> [Stored items]:

Start of Block

-- ==== Sys2Proof/Machine/ServiceOrders.lean ====
section
/-! DEFINITION. The orders that act on a configured district: the long orders (R44, R47, R94, R98, R101, R116), calls, vehicles,
zones and the evacuation (R85, R115, R132, R147, R156, R161, R162), and CANCEL (R16). -/

namespace Sys2Proof.Machine

open Sys2Proof.Config

/-! ### ROLL CALL and ASSIGN ADDRESS (R44, R47) -/

/-- ROLL CALL (R44). Its in-flight entry shows 0 as the index of the LOOP target. DESIGN CHOICE, log entry 44. -/
def rollCallOrder : OrderSpec :=
  { code := codeRollCall, target := some (.loop, 0), checkOk := true, inSetup := true, bad := none
    own := fun _ => .enters fun s =>
      { s with loop.rollCall := some { automatic := false, begun := false, address := 1, tries := [] } } }

/-- ASSIGN ADDRESS (R47). Its in-flight entry shows 0 as the index of the LOOP target. DESIGN CHOICE, log entry 44. -/
def assignOrder (serial target : Nat) : OrderSpec :=
  { code := codeAssign, target := some (.loop, 0), checkOk := true, inSetup := true
    bad := firstBad [(8, inRange serial 1 maxSerial), (12, inRange target 1 63)]
    own := fun s =>
      let h := s.head target
      let held := match h.identified with
        | some n => !decide (n = serial)
        | none => false
      judgeChecks s [(decide (h.link = .online) && held, .busy, 0)] fun _ =>
        .enters fun s =>
          { s with loop.assignment := some { serial := serial, target := target, begun := false, rounds := 0 } } }

/-! ### CLEAR TRIP (R85) -/

/-- CLEAR TRIP (R85, R17). -/
def clearTripOrder (zone check : Nat) : OrderSpec :=
  { code := 0x20, target := none
    checkOk := decide (crc8 [0x20#8, BitVec.ofNat 8 zone] = BitVec.ofNat 8 check)
    inSetup := false, bad := firstBad [(8, inRange zone 0 31)]
    own := fun s =>
      let r := s.zoneRec zone
      let gas := (s.zoneChannels zone).any fun c => decide (c.kind = .ch4) && s.healthy c && decide (1 ≤ c.level)
      judgeChecks s
        [(!s.latched zone, .noTarget, 0), (!decide (s.evac.state = .quiet), .notNow, 1),
         (decide (r.cause = some .external) && s.supply.in4.status, .notNow, 2), (r.powered && !r.covered, .stillGas, 1),
         (gas, .stillGas, 2)]
        fun _ => .ends .ok 0 [] (s.evaluate zone { start := r, clear := true, expired := false }) }

/-! ### BUMP TEST, CALIBRATE and SELF CHECK (R92, R94, R98, R101) -/

/-- The refusal of the admission check: the zone, the kind and h (R92). -/
def admitted (s : State) (taken : List Nat) (effects : State → State) : Judged :=
  match s.admission taken with
  | some (z, k, h) => .ends .notNow 2 [BitVec.ofNat 8 z, BitVec.ofNat 8 k.ctorIdx, BitVec.ofNat 8 h] s
  | none => .enters effects

/-- A channel is in the state RECOVERY. -/
def Channel.recovering (c : Channel) : Bool := decide (c.state = .recovery)

/-- The channel is attached and its head ONLINE. -/
def State.linked (s : State) (c : Channel) : Bool := s.attached c && s.headOnline c.head

/-- The effects of an admitted BUMP TEST. -/
def State.beginBump (s : State) (i : Nat) (k : ChannelKind) (a b window : Nat) : State :=
  let rec' : BumpRec :=
    { a := a, b := b, start := s.now, length := window * 1000, timeAtA := none
      extreme := if k.rising then 0 else k.fullScale
      highest := 0 }
  ({ s with tests.bumps := storeAt s.tests.bumps i rec' } : State).moveChannel i (·.entering .bump)

/-- BUMP TEST (R94). -/
def bumpOrder (i a b window : Nat) : OrderSpec :=
  { code := codeBump, target := some (.channel, i), checkOk := true, inSetup := false
    bad := firstBad [(8, inRange i 0 95), (9, inRange a 0 1500), (11, inRange b 0 1500), (13, inRange window 10 300)]
    own := fun s =>
      match s.channel? i with
      | none => refuse .noTarget 0 s
      | some c =>
        let fs := c.kind.fullScale
        let ordered := if c.kind.rising then decide (a < b) else decide (b < a)
        judgeChecks s
          [(decide (fs < a), .badArgument, 9), (decide (fs < b), .badArgument, 11), (!ordered, .badArgument, 11),
           (!s.linked c, .linkLost, 0), (!c.state.healthy, .notNow, 1)]
          fun _ => admitted s [i] fun s => s.beginBump i c.kind a b window }

/-- The effects of an admitted CALIBRATE. -/
def State.beginCal (s : State) (i mode gas : Nat) : State :=
  ({ s with tests.cals := storeAt s.tests.cals i { span := decide (mode = 1), gas := gas, samples := [] } } : State).moveChannel
    i (·.entering .cal)

/-- CALIBRATE (R98): G is checked for SPAN alone. DEDUCED, log entry 38. -/
def calOrder (i mode gas : Nat) : OrderSpec :=
  { code := codeCalibrate, target := some (.channel, i), checkOk := true, inSetup := false
    bad := firstBad [(8, inRange i 0 95), (9, inRange mode 0 1), (10, decide (mode = 0) || inRange gas 1 1500)]
    own := fun s =>
      match s.channel? i with
      | none => refuse .noTarget 0 s
      | some c =>
        judgeChecks s
          [(decide (mode = 1) && decide (c.kind.fullScale < gas), .badArgument, 10), (!s.linked c, .linkLost, 0),
           (c.recovering, .notNow, 1)]
          fun _ => admitted s [i] fun s => s.beginCal i mode gas }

End of Block

> [TASK ITEM]:
Copy out every line from the data above that has "inSetup" in it.

> [OUTPUT OF THE EXERCISE]:
  { code := codeRollCall, target := some (.loop, 0), checkOk := true, inSetup := true, bad := none
  { code := codeAssign, target := some (.loop, 0), checkOk := true, inSetup := true
    inSetup := false, bad := firstBad [(8, inRange zone 0 31)]
  { code := codeBump, target := some (.channel, i), checkOk := true, inSetup := false
  { code := codeCalibrate, target := some (.channel, i), checkOk := true, inSetup := false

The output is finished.